■ **Available data**:
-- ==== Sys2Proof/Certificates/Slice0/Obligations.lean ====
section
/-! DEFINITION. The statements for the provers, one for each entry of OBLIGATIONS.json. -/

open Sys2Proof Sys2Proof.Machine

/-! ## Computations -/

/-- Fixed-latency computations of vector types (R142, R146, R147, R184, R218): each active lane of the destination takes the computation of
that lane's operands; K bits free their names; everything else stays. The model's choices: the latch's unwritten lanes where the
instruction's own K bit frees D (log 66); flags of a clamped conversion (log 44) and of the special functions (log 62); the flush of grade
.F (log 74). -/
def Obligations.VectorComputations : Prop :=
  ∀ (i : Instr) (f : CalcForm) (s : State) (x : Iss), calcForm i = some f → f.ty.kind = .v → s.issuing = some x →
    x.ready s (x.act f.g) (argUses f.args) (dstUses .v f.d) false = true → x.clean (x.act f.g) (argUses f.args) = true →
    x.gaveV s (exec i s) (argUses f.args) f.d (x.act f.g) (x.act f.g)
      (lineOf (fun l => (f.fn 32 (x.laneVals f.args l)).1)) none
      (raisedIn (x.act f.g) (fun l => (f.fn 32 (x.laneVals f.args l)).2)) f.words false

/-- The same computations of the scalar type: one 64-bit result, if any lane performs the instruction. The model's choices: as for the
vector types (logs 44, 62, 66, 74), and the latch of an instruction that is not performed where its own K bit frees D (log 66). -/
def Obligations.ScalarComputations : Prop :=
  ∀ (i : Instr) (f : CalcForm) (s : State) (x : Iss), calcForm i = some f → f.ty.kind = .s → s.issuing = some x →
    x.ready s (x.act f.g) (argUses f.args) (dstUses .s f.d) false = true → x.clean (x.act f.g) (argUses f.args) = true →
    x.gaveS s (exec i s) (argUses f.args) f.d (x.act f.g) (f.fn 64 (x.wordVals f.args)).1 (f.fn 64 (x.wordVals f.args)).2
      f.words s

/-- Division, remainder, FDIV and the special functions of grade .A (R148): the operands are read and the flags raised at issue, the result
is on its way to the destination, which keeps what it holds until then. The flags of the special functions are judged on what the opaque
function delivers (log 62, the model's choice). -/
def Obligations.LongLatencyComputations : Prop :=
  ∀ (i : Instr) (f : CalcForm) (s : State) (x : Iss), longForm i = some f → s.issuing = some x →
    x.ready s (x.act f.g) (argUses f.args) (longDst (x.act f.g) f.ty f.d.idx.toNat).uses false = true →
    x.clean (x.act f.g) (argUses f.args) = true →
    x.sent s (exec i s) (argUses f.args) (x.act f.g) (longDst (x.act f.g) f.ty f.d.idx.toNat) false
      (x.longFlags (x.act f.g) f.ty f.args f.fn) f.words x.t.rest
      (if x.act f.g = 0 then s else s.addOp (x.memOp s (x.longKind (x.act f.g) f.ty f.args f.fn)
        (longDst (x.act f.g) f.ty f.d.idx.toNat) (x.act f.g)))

■ **Work task**: Everything in the listing needs to appear again exactly.

■ **Answer section**:
-- ==== Sys2Proof/Certificates/Slice0/Obligations.lean ====
section
/-! DEFINITION. The statements for the provers, one for each entry of OBLIGATIONS.json. -/

open Sys2Proof Sys2Proof.Machine

/-! ## Computations -/

/-- Fixed-latency computations of vector types (R142, R146, R147, R184, R218): each active lane of the destination takes the computation of
that lane's operands; K bits free their names; everything else stays. The model's choices: the latch's unwritten lanes where the
instruction's own K bit frees D (log 66); flags of a clamped conversion (log 44) and of the special functions (log 62); the flush of grade
.F (log 74). -/
def Obligations.VectorComputations : Prop :=
  ∀ (i : Instr) (f : CalcForm) (s : State) (x : Iss), calcForm i = some f → f.ty.kind = .v → s.issuing = some x →
    x.ready s (x.act f.g) (argUses f.args) (dstUses .v f.d) false = true → x.clean (x.act f.g) (argUses f.args) = true →
    x.gaveV s (exec i s) (argUses f.args) f.d (x.act f.g) (x.act f.g)
      (lineOf (fun l => (f.fn 32 (x.laneVals f.args l)).1)) none
      (raisedIn (x.act f.g) (fun l => (f.fn 32 (x.laneVals f.args l)).2)) f.words false

/-- The same computations of the scalar type: one 64-bit result, if any lane performs the instruction. The model's choices: as for the
vector types (logs 44, 62, 66, 74), and the latch of an instruction that is not performed where its own K bit frees D (log 66). -/
def Obligations.ScalarComputations : Prop :=
  ∀ (i : Instr) (f : CalcForm) (s : State) (x : Iss), calcForm i = some f → f.ty.kind = .s → s.issuing = some x →
    x.ready s (x.act f.g) (argUses f.args) (dstUses .s f.d) false = true → x.clean (x.act f.g) (argUses f.args) = true →
    x.gaveS s (exec i s) (argUses f.args) f.d (x.act f.g) (f.fn 64 (x.wordVals f.args)).1 (f.fn 64 (x.wordVals f.args)).2
      f.words s

/-- Division, remainder, FDIV and the special functions of grade .A (R148): the operands are read and the flags raised at issue, the result
is on its way to the destination, which keeps what it holds until then. The flags of the special functions are judged on what the opaque
function delivers (log 62, the model's choice). -/
def Obligations.LongLatencyComputations : Prop :=
  ∀ (i : Instr) (f : CalcForm) (s : State) (x : Iss), longForm i = some f → s.issuing = some x →
    x.ready s (x.act f.g) (argUses f.args) (longDst (x.act f.g) f.ty f.d.idx.toNat).uses false = true →
    x.clean (x.act f.g) (argUses f.args) = true →
    x.sent s (exec i s) (argUses f.args) (x.act f.g) (longDst (x.act f.g) f.ty f.d.idx.toNat) false
      (x.longFlags (x.act f.g) f.ty f.args f.fn) f.words x.t.rest
      (if x.act f.g = 0 then s else s.addOp (x.memOp s (x.longKind (x.act f.g) f.ty f.args f.fn)
        (longDst (x.act f.g) f.ty f.d.idx.toNat) (x.act f.g)))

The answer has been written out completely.